# Part 2: Word Representations and Lexical Similarities

This part has 20 points in total.

Here we will compare different measures of semantic similarity between words: (1) WordNet depth distance (2) and cosine similarity of words using a given GloVe model features.

For more reading on vector semantics got to Chapter 6, sections 6.4 and 6.8:
https://web.stanford.edu/~jurafsky/slp3/6.pdf

To learn about Wordnet: https://www.nltk.org/howto/wordnet.html

For additional Wordnet discussions see Chapter 19: https://web.stanford.edu/~jurafsky/slp3/19.pdf

The GloVe word embeddings are described in [this paper](https://nlp.stanford.edu/projects/glove/)


## Part 2.1: Semantic similarity with WordNet

In [None]:
# load wordnet
from nltk.corpus import wordnet as wn

# load word-vector glov
import gensim.downloader as gensim_api
glove_model = gensim_api.load("glove-wiki-gigaword-50")

from itertools import combinations, product
from scipy.stats import spearmanr
import numpy as np

In [None]:
some_words = ['car', 'dog', 'banana', 'delicious', 'baguette', 'jumping', 'hugging', 'election']

### Explore Word Representations in English WordNet 

In [None]:
# For each word above print their synsets
# for each synset print all lemmas, hypernyms, hyponyms

# 
# Write your code here
#

#### Measure The Lexical Similarity 

In [None]:
# Wu-Palmer Similarity is a measure of similarity between to sense based on their depth distance. 
#
# For each pair of words, find their closes sense based on Wu-Palmer Similarity.
# List all word pairs and their highest possible wup_similarity. 
# Use wn.wup_similarity(s1, s2) and itertools (combinations and product).
# if there is no connection between two words, put 0.

wn_sims = []
for word1, word2 in combinations(some_words, 2):
    ### Your code here ###
    max_sim = 0
    ######################
    wn_sims.append(max_sim)
    print(f"{word1:9} {word2:9} {max_sim:6.3f}")

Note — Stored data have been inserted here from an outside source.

@[simp] theorem Dev.setLogch_regs (n : Nat) (x : LogChan) : (d.setLogch n x).regs = d.regs := rfl
@[simp] theorem Dev.setLogch_hi (n : Nat) (x : LogChan) : (d.setLogch n x).hi = d.hi := rfl
@[simp] theorem Dev.setLogch_staged (n : Nat) (x : LogChan) : (d.setLogch n x).staged = d.staged := rfl
@[simp] theorem Dev.setLogch_rdata (n : Nat) (x : LogChan) : (d.setLogch n x).rdata = d.rdata := rfl
@[simp] theorem Dev.setLogch_now (n : Nat) (x : LogChan) : (d.setLogch n x).now = d.now := rfl
@[simp] theorem Dev.setLogch_draws (n : Nat) (x : LogChan) : (d.setLogch n x).draws = d.draws := rfl
@[simp] theorem Dev.setLogch_out (n : Nat) (x : LogChan) : (d.setLogch n x).out = d.out := rfl
@[simp] theorem Dev.setLogch_trg (n : Nat) (x : LogChan) : (d.setLogch n x).trg = d.trg := rfl
@[simp] theorem Dev.setLogch_flt (n : Nat) (x : LogChan) : (d.setLogch n x).flt = d.flt := rfl
@[simp] theorem Dev.setLogch_slk (n : Nat) (x : LogChan) : (d.setLogch n x).slk = d.slk := rfl
@[simp] theorem Dev.setLogch_pl (n : Nat) (x : LogChan) : (d.setLogch n x).pl = d.pl := rfl
@[simp] theorem Dev.setLogch_stc (n : Nat) (x : LogChan) : (d.setLogch n x).stc = d.stc := rfl
@[simp] theorem Dev.setLogch_seg (n : Nat) (x : LogChan) : (d.setLogch n x).seg = d.seg := rfl
@[simp] theorem Dev.setLogch_mrk (n : Nat) (x : LogChan) : (d.setLogch n x).mrk = d.mrk := rfl
@[simp] theorem Dev.setLogch_cdc (n : Nat) (x : LogChan) : (d.setLogch n x).cdc = d.cdc := rfl
@[simp] theorem Dev.setLogch_net (n : Nat) (x : LogChan) : (d.setLogch n x).net = d.net := rfl
@[simp] theorem Dev.setLogch_mer (n : Nat) (x : LogChan) : (d.setLogch n x).mer = d.mer := rfl
@[simp] theorem Dev.setLogch_drc (n : Nat) (x : LogChan) : (d.setLogch n x).drc = d.drc := rfl
@[simp] theorem Dev.setLogch_que (n : Nat) (x : LogChan) : (d.setLogch n x).que = d.que := rfl
@[simp] theorem Dev.setLogch_dma (n : Nat) (x : LogChan) : (d.setLogch n x).dma = d.dma := rfl
@[simp] theorem Dev.setLogch_icu (n : Nat) (x : LogChan) : (d.setLogch n x).icu = d.icu := rfl
@[simp] theorem Dev.setLogch_evt (n : Nat) (x : LogChan) : (d.setLogch n x).evt = d.evt := rfl
@[simp] theorem Dev.setLogch_pwr (n : Nat) (x : LogChan) : (d.setLogch n x).pwr = d.pwr := rfl
@[simp] theorem Dev.setLogch_chn (n : Nat) (x : LogChan) : (d.setLogch n x).chn = d.chn := rfl
@[simp] theorem Dev.setLogch_svc (n : Nat) (x : LogChan) : (d.setLogch n x).svc = d.svc := rfl
@[simp] theorem Dev.setLogch_spr (n : Nat) (x : LogChan) : (d.setLogch n x).spr = d.spr := rfl
@[simp] theorem Dev.setLogch_alm (n : Nat) (x : LogChan) : (d.setLogch n x).alm = d.alm := rfl
@[simp] theorem Dev.setLogch_otp (n : Nat) (x : LogChan) : (d.setLogch n x).otp = d.otp := rfl
@[simp] theorem Dev.setLogch_restart (n : Nat) (x : LogChan) : (d.setLogch n x).restart = d.restart := rfl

# which word pair are the most similar words?

## Part 2.2: Semantic similarity with GloVe and comparison with WordNet

### Measure the similarities on GloVe Word Vectors

In [None]:
glov_sims = []
for word1, word2 in combinations(some_words, 2):
    max_sim = glove_model.similarity(word1, word2)
    glov_sims.append(max_sim)
    print(f"{word1:9} {word2:9} {max_sim:6.3f}")


#### Examine if two measures correlate

In [None]:
# a correlation coefficent of two lists
print("Spearman's rho", spearmanr(glov_sims, wn_sims))

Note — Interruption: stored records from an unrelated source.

-- ==== Sys2Proof/Laws/Fields.lean ====
section
/-! SUPPORT. The laws of registers and fields: what a field holds after it was written, and that writing one field
leaves every other field and every other register as it was. -/
namespace Sys2Proof.Machine

theorem fieldOf_lt {n : Nat} (w : BitVec n) (lo len : Nat) : fieldOf w lo len < 2 ^ len := by
  unfold fieldOf; exact BitVec.isLt _

theorem fieldOf_testBit {n : Nat} (w : BitVec n) (lo len i : Nat) :
    (fieldOf w lo len).testBit i = (decide (i < len) && w.getLsbD (lo + i)) := by
  unfold fieldOf
  rw [BitVec.testBit_toNat, BitVec.getLsbD_extractLsb']

theorem withField_getLsbD {n : Nat} (w : BitVec n) (lo len v j : Nat) (hj : j < n) (hn : lo + len ≤ n) :
    (withField w lo len v).getLsbD j =
      if lo ≤ j ∧ j < lo + len then v.testBit (j - lo) else w.getLsbD j := by
  unfold withField
  by_cases h1 : lo ≤ j
  · have h3 : ¬ j < lo := by omega
    by_cases h2 : j < lo + len
    · have h4 : j - lo < len := by omega
      have h5 : j - lo < n := by omega
      simp [h1, h2, h3, h4, h5, hj, -BitVec.getLsbD_eq_getElem, BitVec.getLsbD_ofNat]
    · have h4 : ¬ j - lo < len := by omega
      simp [h1, h2, h3, h4, hj, BitVec.getLsbD_ofNat]
  · have h3 : j < lo := by omega
    simp [h1, h3, hj]

/-- A field reads what was written to it, its low bits. -/
theorem fieldOf_withField_self {n : Nat} (w : BitVec n) (lo len v : Nat) (hn : lo + len ≤ n) :
    fieldOf (withField w lo len v) lo len = v % 2 ^ len := by
  apply Nat.eq_of_testBit_eq
  intro i
  rw [fieldOf_testBit, Nat.testBit_mod_two_pow]
  by_cases h : i < len
  · rw [withField_getLsbD _ _ _ _ _ (by omega) hn]
    simp [h]
  · simp [h]

/-- A field keeps its value when bits outside it are written. -/
theorem fieldOf_withField_apart {n : Nat} (w : BitVec n) (lo len v lo' len' : Nat) (hn : lo + len ≤ n)
    (hn' : lo' + len' ≤ n) (h : lo + len ≤ lo' ∨ lo' + len' ≤ lo) :
    fieldOf (withField w lo len v) lo' len' = fieldOf w lo' len' := by
  apply Nat.eq_of_testBit_eq
  intro i
  rw [fieldOf_testBit, fieldOf_testBit]
  by_cases hi : i < len'
  · rw [withField_getLsbD _ _ _ _ _ (by omega) hn]
    have : ¬ (lo ≤ lo' + i ∧ lo' + i < lo + len) := by omega
    simp [this]
  · simp [hi]

variable (d : Dev)

theorem Dev.reg_setReg (a b : Nat) (w : Word) : (d.setReg a w).reg b = if a = b then w else d.reg b := by
  unfold Dev.reg Dev.setReg
  by_cases h : a = b
  · subst h; simp
  · simp [tabGet_set_ne _ _ _ h, h]

@[simp] theorem Dev.reg_setReg_self (a : Nat) (w : Word) : (d.setReg a w).reg a = w := by simp [Dev.reg_setReg]

theorem Dev.reg_setReg_ne {a b : Nat} (h : a ≠ b) (w : Word) : (d.setReg a w).reg b = d.reg b := by
  simp [Dev.reg_setReg, h]

theorem Dev.reg_put_ne {f : Fld} {a : Nat} (h : ¬ f.At a) (v : Nat) : (d.put f v).reg a = d.reg a := by
  unfold Fld.At at h
  unfold Dev.put
  split
  · exact d.reg_setReg_ne (fun e => h (Or.inl e.symm)) _
  · rename_i hw
    have h1 : f.addr ≠ a := fun e => h (Or.inl e.symm)
    have h2 : f.addr + 4 ≠ a := fun e => h (Or.inr ⟨by omega, e.symm⟩)
    simp only
    rw [Dev.reg_setReg_ne _ h2, Dev.reg_setReg_ne _ h1]

theorem Dev.val_lt (f : Fld) : d.val f < 2 ^ f.len := by
  unfold Dev.val; split <;> exact fieldOf_lt _ _ _

/-- A field reads what was put into it, its low bits. -/
theorem Dev.val_put_self {f : Fld} (hf : f.lo + f.len ≤ 64) (v : Nat) : (d.put f v).val f = v % 2 ^ f.len := by
  unfold Dev.put Dev.val
  split
  · rename_i h
    rw [Dev.reg_setReg_self]
    exact fieldOf_withField_self _ _ _ _ h
  · have hw : ∀ x : BitVec 64, (((d.setReg f.addr (x.extractLsb' 0 32)).setReg (f.addr + 4)
        (x.extractLsb' 32 32)).wide f.addr) = x := by
      intro x
      unfold Dev.wide
      rw [Dev.reg_setReg_self, Dev.reg_setReg_ne _ (by omega), Dev.reg_setReg_self]
      ext i hi
      simp only [BitVec.getElem_append, BitVec.getElem_extractLsb']
      split
      · rw [← BitVec.getLsbD_eq_getElem]; simp
      · rename_i h; rw [← BitVec.getLsbD_eq_getElem]; congr 1; omega
    simp only
    rw [hw]
    exact fieldOf_withField_self _ _ _ _ hf

/-- A field keeps its value when another is written. -/
theorem Dev.val_put_apart {f g : Fld} (h : f.Apart g) (v : Nat) : (d.put f v).val g = d.val g := by
  obtain ⟨h1, h2, h3⟩ | ⟨h1, h2, h3, h4⟩ := h
  · have e1 : (d.put f v).reg g.addr = d.reg g.addr :=
      d.reg_put_ne (fun e => by obtain e | ⟨e1, e2⟩ := e <;> omega) v
    unfold Dev.val
    split
    · rw [e1]
    · have e2 : (d.put f v).reg (g.addr + 4) = d.reg (g.addr + 4) :=
        d.reg_put_ne (fun e => by obtain e | ⟨e1, e2⟩ := e <;> omega) v
      unfold Dev.wide
      rw [e1, e2]
  · unfold Dev.val Dev.put
    simp only [h2, h3, if_true]
    rw [h1, Dev.reg_setReg_self]
    exact fieldOf_withField_apart _ _ _ _ _ _ h2 h3 h4

/-- Two readings that agree on every register agree on every field. -/
theorem Dev.val_congr {d e : Dev} {f : Fld} (h : ∀ a, f.At a → e.reg a = d.reg a) : e.val f = d.val f := by
  unfold Dev.val
  split
  · rw [h _ (Or.inl rfl)]
  · unfold Dev.wide
    rw [h _ (Or.inl rfl), h _ (Or.inr ⟨by omega, rfl⟩)]

/-! ### The effects of a flag and of a publication on the registers of ICU and EVT -/

theorem Dev.reg_mark_ne {f : Fld} {a : Nat} (h : ¬ f.At a) (b : Bool) : (d.mark f b).reg a = d.reg a := d.reg_put_ne h _
theorem Dev.reg_bump_ne {f : Fld} {a : Nat} (h : ¬ f.At a) (k : Nat) : (d.bump f k).reg a = d.reg a := d.reg_put_ne h _
theorem Dev.reg_inc_ne {f : Fld} {a : Nat} (h : ¬ f.At a) : (d.inc f).reg a = d.reg a := d.reg_put_ne h _
theorem Dev.reg_puti_ne {f : Fld} {a : Nat} (h : ¬ f.At a) (v : Int) : (d.puti f v).reg a = d.reg a := d.reg_put_ne h _

@[simp] theorem Dev.reg_setEvch (k a : Nat) (c : EvtChan) : (d.setEvch k c).reg a = d.reg a := rfl

theorem evIcu_not {a : Nat} (h : evIcu a = false) : a / 0x10000 ≠ 0x4006 ∧ a / 0x10000 ≠ 0x4007 := by
  simp [evIcu] at h; omega

theorem Dev.reg_evMerge {k t a : Nat} (hk : k < 256) (h : evIcu a = false) : (d.evMerge k t).reg a = d.reg a := by
  have h' := evIcu_not h
  unfold Dev.evMerge
  dsimp only
  split
  · rw [Dev.reg_put_ne _ (by simp only [Fld.At, F.EVT_FLAG_STORM, R.EVT_FLAG]; omega),
      Dev.reg_put_ne _ (by simp only [Fld.At, R.EVT_STORMw]; omega),
      Dev.reg_mark_ne _ (by simp only [Fld.At, F.EVT_CHk_CFG_PEND, R.EVT_CHk_CFG]; omega),
      Dev.reg_mark_ne _ (by simp only [Fld.At, F.EVT_CHk_CFG_EN, R.EVT_CHk_CFG]; omega), Dev.reg_setEvch]
  · rfl

/-- A publication changes registers of EVT alone, its interrupt source's apart. -/
theorem Dev.reg_publishRaw {k c a : Nat} (hk : k < 256) (h : evIcu a = false) : (d.publishRaw k c).reg a = d.reg a := by
  have h' := evIcu_not h
  have hm : ¬ (F.EVT_CHk_MERGE_CNT k).At a := by simp only [Fld.At, F.EVT_CHk_MERGE_CNT, R.EVT_CHk_MERGE_CNT]; omega
  unfold Dev.publishRaw
  dsimp only
  split
  · exact d.reg_inc_ne (by simp only [Fld.At, F.EVT_DISC_CNT, R.EVT_DISC_CNT]; omega)
  · split
    · exact d.reg_inc_ne (by simp only [Fld.At, F.EVT_CHk_COLLIDE_CNT, R.EVT_CHk_COLLIDE_CNT]; omega)
    · split
      · rw [Dev.reg_evMerge _ hk h, Dev.reg_inc_ne _ hm]; rfl
      · generalize (match (d.evch k).lastAt with | some l => l + d.evSpacing k | none => 0) = n
        split
        · rfl
        · rw [Dev.reg_evMerge _ hk h, Dev.reg_inc_ne _ hm,
            Dev.reg_mark_ne _ (by simp only [Fld.At, F.EVT_CHk_CFG_PEND, R.EVT_CHk_CFG]; omega)]
          rfl

theorem Dev.reg_memberRiseOnce {i b a : Nat} (hi : i < 384) (h : evIcu a = false) :
    (d.memberRiseOnce i b).reg a = d.reg a := by
  have h' := evIcu_not h
  have hs : ¬ (F.ICU_SRCi_STAT_CNT i).At a := by simp only [Fld.At, F.ICU_SRCi_STAT_CNT, R.ICU_SRCi_STAT]; omega
  unfold Dev.memberRiseOnce
  dsimp only
  split
  · rfl
  · split
    · rw [Dev.reg_publishRaw _ (Dev.val_lt _ (F.ICU_SRCi_CFG_EVC i)) h, Dev.reg_put_ne _ hs]
    · exact d.reg_put_ne hs _

theorem Dev.reg_memberRise {i b a : Nat} (hi : i < 384) (h : evIcu a = false) : (d.memberRise i b).reg a = d.reg a := by
  unfold Dev.memberRise
  dsimp only
  split
  · rw [Dev.reg_memberRiseOnce _ (by omega) h, Dev.reg_memberRiseOnce _ hi h]
  · exact d.reg_memberRiseOnce hi h

theorem instOf_lt {a base stride n i : Nat} (h : instOf a base stride n = some i) : i < n := by
  unfold instOf at h
  split at h
  · rename_i hc; cases h; exact hc.2.2
  · cases h

/-- Every flag register's source is one of the 384 (R267). -/
theorem flagSource_lt {a i : Nat} {b : Bool} (h : flagSource a = some (i, b)) : i < 384 := by
  have one : ∀ {base src j : Nat} {c : Bool}, (if a = base then some (src, false) else none) = some (j, c) → j = src := by
    intro base src j c h; split at h
    · cases h; rfl
    · cases h
  have many : ∀ {base stride n m : Nat} {g : Nat → Nat} {s c : Bool} {j : Nat},
      (instOf a base stride n).map (fun i => (g i, s)) = some (j, c) → (∀ i, i < n → g i < m) → j < m := by
    intro base stride n m g s c j h hm
    simp only [Option.map_eq_some_iff, Prod.mk.injEq] at h
    obtain ⟨x, hx, rfl, _⟩ := h
    exact hm x (instOf_lt hx)
  unfold flagSource at h
  dsimp only at h
  split at h <;> try simp only [Option.or_eq_some_iff] at h
  all_goals first
    | (have := one h; omega)
    | exact many h (by intro i hi; omega)
    | skip
  · obtain h | ⟨_, h | ⟨_, h⟩⟩ := h
    · have := one h; omega
    · exact many h (by intro i hi; omega)
    · exact many h (by intro i hi; omega)
  · obtain h | ⟨_, h⟩ := h
    · have := one h; omega
    · exact many h (by intro i hi; omega)
  · obtain h | ⟨_, h⟩ := h
    · have := one h; omega
    · exact many h (by intro i hi; omega)
  · obtain h | ⟨_, h | ⟨_, h | ⟨_, h⟩⟩⟩ := h <;> exact many h (by intro i hi; omega)
  · obtain h | ⟨_, h⟩ := h
    · have := one h; omega
    · exact many h (by intro i hi; omega)
  · obtain h | ⟨_, h⟩ := h <;> exact many h (by intro i hi; omega)
  · obtain h | ⟨_, h⟩ := h
    · have := one h; omega
    · exact many h (by intro i hi; omega)
  · obtain h | ⟨_, h⟩ := h <;> exact many h (by intro i hi; omega)
  · split at h
    · simp only [Option.or_eq_some_iff] at h
      obtain h | ⟨_, h⟩ := h <;> exact many h (by intro i hi; omega)
    · cases h

/-- A flag changes its own register and registers of ICU and EVT, nothing else. -/
theorem Dev.reg_raise {f : Fld} {a : Nat} (h : evIcu a = false) (hf : ¬ f.At a) : (d.raise f).reg a = d.reg a := by
  unfold Dev.raise
  split
  · rfl
  · dsimp only
    split
    · rename_i hs
      rw [Dev.reg_memberRise _ (flagSource_lt hs) h, Dev.reg_put_ne _ hf]
    · exact d.reg_put_ne hf _

theorem Dev.reg_raiseIf {b : Bool} {f : Fld} {a : Nat} (h : evIcu a = false) (hf : ¬ f.At a) :
    (d.raiseIf b f).reg a = d.reg a := by
  unfold Dev.raiseIf
  split
  · exact d.reg_raise h hf
  · rfl

theorem Dev.reg_raiseDone {f : Fld} {i w : Bool} {a : Nat} (h : evIcu a = false) (hf : ¬ f.At a) :
    (d.raiseDone f i w).reg a = d.reg a := by
  unfold Dev.raiseDone
  dsimp only
  split
  · split
    · rename_i hs
      rw [Dev.reg_memberRise _ (flagSource_lt hs) h, Dev.reg_put_ne _ hf]
    · exact d.reg_put_ne hf _
  · exact d.reg_put_ne hf _

theorem Dev.reg_publish {k c a : Nat} (hk : k < 256) (h : evIcu a = false) : (d.publish k c).reg a = d.reg a := by
  unfold Dev.publish
  dsimp only
  split
  · rw [Dev.reg_memberRise _ (by omega) h, Dev.reg_publishRaw _ hk h]
  · exact d.reg_publishRaw hk h

theorem Fld.quiet_at {f : Fld} {a : Nat} (h : f.quiet) (ha : f.At a) : evIcu a = false := by
  obtain rfl | ⟨h1, rfl⟩ := ha
  · exact h.1
  · exact h.2 h1

/-- A flag just raised reads 1. -/
theorem Dev.val_raise_self {f : Fld} (h1 : f.len = 1) (h2 : f.lo < 32) (hq : f.quiet) : (d.raise f).val f = 1 := by
  have hl := d.val_lt f
  unfold Dev.raise
  split
  · rename_i h
    simp only [Dev.on, bne_iff_ne] at h
    rw [h1] at hl
    omega
  · have hp : (d.put f 1).val f = 1 := by simp [Dev.val_put_self (f := f) (d := d) (by omega), h1]
    dsimp only
    split
    · rename_i hs
      exact (Dev.val_congr (fun a ha => Dev.reg_memberRise _ (flagSource_lt hs) (Fld.quiet_at hq ha))).trans hp
    · exact hp

/-- A flag raised leaves every field outside ICU and EVT that it shares no bit with. -/
theorem Dev.val_raise_apart {f g : Fld} (ha : f.Apart g) (hq : g.quiet) : (d.raise f).val g = d.val g := by
  unfold Dev.raise
  split
  · rfl
  · dsimp only
    split
    · rename_i hs
      rw [Dev.val_congr (fun a hat => Dev.reg_memberRise _ (flagSource_lt hs) (Fld.quiet_at hq hat)), Dev.val_put_apart _ ha]
    · exact d.val_put_apart ha _

theorem Dev.val_publish {k c : Nat} {g : Fld} (hk : k < 256) (hq : g.quiet) : (d.publish k c).val g = d.val g :=
  Dev.val_congr (fun _ hat => d.reg_publish hk (Fld.quiet_at hq hat))

end Sys2Proof.Machine
end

# Higher correlation (closer to 1.0) means two measures agree with each other.

How do the two similarities compare? 

In [None]:
# Write your answer here

### Word Vector Representations in GloVe

In [None]:
# Each word is represented as a vector:
print('dog =', glove_model['dog'])

# matrix of all word vectors is trained as parameters of a language model:
# P( target_word | context_word ) = f(word, context ; params)
#
# Words in a same sentence and in close proximity are in context of each other.

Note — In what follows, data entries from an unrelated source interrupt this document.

-- ==== Sys2Proof/Tests/Slice0.lean ====
section
/-! SUPPORT. Tests: for each statement with hypotheses a state and operands that meet them, clause by clause; a term that
each well-formedness check refuses; and a few single steps and helpers with values worked out by hand or known. Expected
values come from the rules cited, never from the model. -/
namespace Sys2Proof.Tests

open Sys2Proof Sys2Proof.Machine

set_option maxRecDepth 20000

/-! ### Witnesses: for each statement with hypotheses a state and operands that meet them, clause by clause -/

/-- The unit right after reset with some register fields given, and its other state changed by `f`. -/
def unit (l : List (Fld × Nat)) (f : Dev → Dev := id) : State :=
  { State.reset with dev := f (l.foldl (fun d x => d.put x.1 x.2) State.reset.dev) }

/-- The unit with bytes of memory given. -/
def unitMem (l : List (Fld × Nat)) (m : Memory) (f : Dev → Dev := id) : State := { unit l f with mem := m }

/-- What a command answers is a next state in which `p` holds. -/
def leads (c : Instr) (s : State) (p : State → Bool) : Bool :=
  match exec c s with
  | .next t => p t
  | _ => false

theorem witness_EmptyQueueLetsOneCyclePass : State.reset.pending = [] ∧ State.reset.dev.svc.run = none := by decide

theorem witness_StepKeepsMemoriesCanonical : State.reset.canonical ∧
    (match step State.reset with
      | .next t => t.dev.now == 4
      | _ => false) = true := ⟨⟨by decide, by decide⟩, by decide⟩

theorem witness_EveryRegisterReadsItsResetValue :
    (R.SYS_ID : Nat) ≠ R.SYS_RST_CAUSE ∧ (R.SYS_ID : Nat) ≠ R.PWR_PD_STAT ∧ (R.SYS_ID : Nat) ≠ R.PWR_PD_STAT + 4 := by decide

theorem witness_DeviceCommandsKeepTheMemories :
    Instr.standstill 3 ∈ [Instr.standstill 3, .ssiRead 3] ∧ leads (.standstill 3) State.reset (fun _ => true) = true := by decide

theorem witness_SixtyFourBitProtocol :
    ∃ r, rowAt 0x40010028 = some r ∧ rowAt (0x40010028 + 4) = some r ∧ r.pair = true ∧ (0x40010028 : Nat) % 4 = 0 ∧
      isUpper r.insts (0x40010028 - r.base) = false ∧ isUpper r.insts (0x40010028 + 4 - r.base) = true ∧
      State.reset.dev.readActs 0x40010028 = none ∧ r.rw ||| r.wo ≠ 0 ∧ State.reset.dev.wideFree 0x40010028 = true ∧
      r.ruled = 0 ∧ (∀ u ∈ [Use.load, Use.store], ∀ a ∈ [0x40010028, 0x40010028 + 4], State.reset.dev.passes 0 u a 4 = true) ∧
      0x40010028 ≠ R.PWR_PD_OFF ∧ State.reset.quietened.dev.wideActs 0x40010028 5 = none :=
  ⟨_, rfl, by decide⟩

theorem witness_BadAccessesAreReported :
    ∀ x ∈ [((0x4040FFFF : Nat), (1 : Nat)), (0x40000000, 2), (0x4040FFF9, 4)],
      0x40000000 ≤ x.1 ∧ x.1 + x.2 ≤ 0x40410000 ∧ 0 < x.2 ∧ ¬ (x.2 = 4 ∧ x.1 % 4 = 0) ∧
        State.reset.dev.passes 0 .load x.1 x.2 = true ∧ State.reset.dev.passes 0x0A .store x.1 x.2 = true := by decide

theorem witness_ReservedOffsetsIgnoreAccesses :
    (0x40000000 : Nat) ≤ 0x4000FFFC ∧ (0x4000FFFC : Nat) < 0x40410000 ∧ 0x4000FFFC % 4 = 0 ∧ rowAt 0x4000FFFC = none ∧
    State.reset.dev.passes 4 .load 0x4000FFFC 4 = true ∧ State.reset.dev.passes 4 .store 0x4000FFFC 4 = true := by
  decide

theorem witness_PlainRegisterTakesItsWrite :
    ∃ r, rowAt 0x40020020 = some r ∧ r.pair = false ∧ isShadow r.hand = false ∧ r.ruled = 0 ∧ r.w1c = 0 ∧
      State.reset.dev.passes 1 .store 0x40020020 4 = true ∧
      State.reset.quietened.dev.settleAt 0x40020020 = State.reset.quietened.dev ∧
      (Work.mk State.reset.quietened.dev [] [] [] [] []).writeMem 0x40020020 5 = none ∧
      State.reset.quietened.dev.writeActs 1 0x40020020 5 = none :=
  ⟨_, rfl, by decide⟩

theorem witness_MemoryTakesItsWrite :
    (0 : Nat) < 8 ∧ 0x10000FF8 % 8 = 0 ∧ 4096 % 8 = 0 ∧ State.reset.dev.passes 0 .store 0x10000FF8 8 = true ∧
    ∀ i, i < 8 → State.reset.dev.place (0x10000FF8 + i) = .mem (0x10000FF8 + i) := by decide

/-- A core in user mode, whose protection grants nothing; one in machine mode that holds a reservation or none. -/
theorem witness_MemoryTakesItsWrite_cores :
    (∀ r ∈ [none, some (0x10000FF8 / 64)],
      let d := (unit [] (fun d => d.setCore 3 { d.core 3 with resv := r })).dev
      d.passes 3 .conditional 0x10000FF8 8 = true ∧ d.passes 3 .reserve 0x10000FF8 8 = true ∧ (d.core 3).resv = r) ∧
    (let d := (unit [] (fun d => d.setCore 3 { d.core 3 with user := true })).dev
     ∀ u ∈ [Use.load, .fetch, .store], d.passes 3 u 0x10000FF8 4 = false) ∧
    (State.reset.dev.place 0x30000000 = .nothing ∧ State.reset.dev.beyond 0x30000000 4 = false ∧
      State.reset.dev.passes 3 .load 0x30000000 4 = true) ∧
    (State.reset.dev.place 0x40000000 = .peri ∧ State.reset.dev.passes 3 .amo 0x40000000 4 = true ∧ dramBase ≤ dramBase) ∧
    ((State.reset.dev.place 0x08800000).tcm = some 4 ∧ State.reset.dev.passes 3 .load 0x08800000 4 = true) := by decide

theorem witness_ShadowWriteIsPending :
    ShadowAt (R.FLTc_FCFG_SH 47) (F.FLTc_STAT_SHADOW_PEND 47) ∧ (rowAt (R.FLTc_FCFG_SH 47)).isSome = true ∧
    ShadowAt (R.SLK_Ss_LINE_SH 63) (F.SLK_Ss_STAT_SHADOW_PEND 63) ∧ (rowAt (R.SLK_Ss_LINE_SH 63)).isSome = true ∧
    ShadowAt (R.PLn_CTXm_COR_SH 16 3) (F.PLn_CTXm_STAT_SHADOW_PEND 16 3) ∧ (rowAt (R.PLn_CTXm_COR_SH 16 3)).isSome = true ∧
    ShadowAt (R.DRC_TSETf_D_SH 3) F.DRC_STAT_SHADOW_PEND ∧ (rowAt (R.DRC_TSETf_D_SH 3)).isSome = true :=
  ⟨.inl ⟨47, rfl, rfl⟩, by decide, .inr (.inl ⟨63, .inl rfl, rfl⟩), by decide,
    .inr (.inr (.inl ⟨16, 3, .inr rfl, rfl⟩)), by decide,
    .inr (.inr (.inr (.inr (.inr (.inr ⟨3, .inr (.inr (.inr rfl)), rfl⟩))))), by decide⟩

theorem witness_AbortStopsABlock : Block.queue 63 ≠ .svcPort ∧ ∀ n, Block.queue 63 ≠ .head n := by decide

theorem witness_DrainEndsAndMayRestart :
    (let d := (unit [(F.STBt_STAT_IDLE 95, 0)]).dev
     d.on (F.STBt_STAT_ON 95) = false ∧ d.on (F.STBt_STAT_IDLE 95) = false ∧ d.on (F.STBt_CFG_EN 95) = false ∧
       d.restart.contains (F.STBt_CFG_EN 95).addr = false) ∧
    (let d := (unit [(F.STBt_STAT_IDLE 0, 0), (F.STBt_CFG_EN 0, 1)] (fun d => { d with restart := [R.STBt_CFG 0] })).dev
     d.on (F.STBt_STAT_ON 0) = false ∧ d.on (F.STBt_STAT_IDLE 0) = false ∧ d.on (F.STBt_CFG_EN 0) = true ∧
       d.restart.contains (F.STBt_CFG_EN 0).addr = true) ∧
    (let d := (unit [(F.SVC_STAT_IDLE, 0), (F.SVC_CTRL_EN, 0)]).dev
     d.svc.run = none ∧ d.on F.SVC_STAT_IDLE = false ∧ d.on F.SVC_CTRL_EN = false ∧
       d.restart.contains F.SVC_CTRL_EN.addr = false) ∧
    (let d := (unit [(F.MRKn_STAT_IDLE 15, 0)]).dev
     (d.head 15).wait = .idle ∧ d.on (F.MRKn_STAT_IDLE 15) = false ∧ d.on (F.MRKn_CFG_EN 15) = false ∧
       d.restart.contains (F.MRKn_CFG_EN 15).addr = false) := by decide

### Implement Cosine Similarity 

In [None]:
# based on equation 6.10 J&M (2019)
# https://web.stanford.edu/~jurafsky/slp3/6.pdf
#
def cosine_sim(v1, v2):
    out = 0
    # code here
    return out


cosine_sim(glove_model['car'], glove_model['automobile'])

### Implement top-n most similar words 

In [None]:
# search in glove_model:
def top_n(word, n):
    # example: top_n('dog', 3) =  
    #[('cat', 0.9218005537986755),
    # ('dogs', 0.8513159155845642),
    # ('horse', 0.7907583713531494)]
    # similar to glove_model.most_similar('dog', topn=3)

    out = []
    #
    # code here
    # 
    return out


## VG Part: Examine Fairness In Data Driven Word Vectors


Caliskan et al. (2017) argues that word vectors learn human biases from data. 

Try to replicate one of the tests of the paper:

Caliskan, Aylin, Joanna J. Bryson, and Arvind Narayanan. “Semantics derived automatically from language corpora contain human-like biases.” Science
356.6334 (2017): 183-186. http://opus.bath.ac.uk/55288/


For example on gender bias:
- Male names: John, Paul, Mike, Kevin, Steve, Greg, Jeff, Bill.
- Female names: Amy, Joan, Lisa, Sarah, Diana, Kate, Ann, Donna.
- Career words : executive, management, professional, corporation, salary, office, business, career.
- Family words : home, parents, children, family, cousins, marriage, wedding, relatives.


Report the average cosine similarity of male names to career words, and compare it with the average similarity of female names to career words. (repeat for family words) 

tokens in GloVe model are all in lower case.

Write at least one sentence to describe your observation.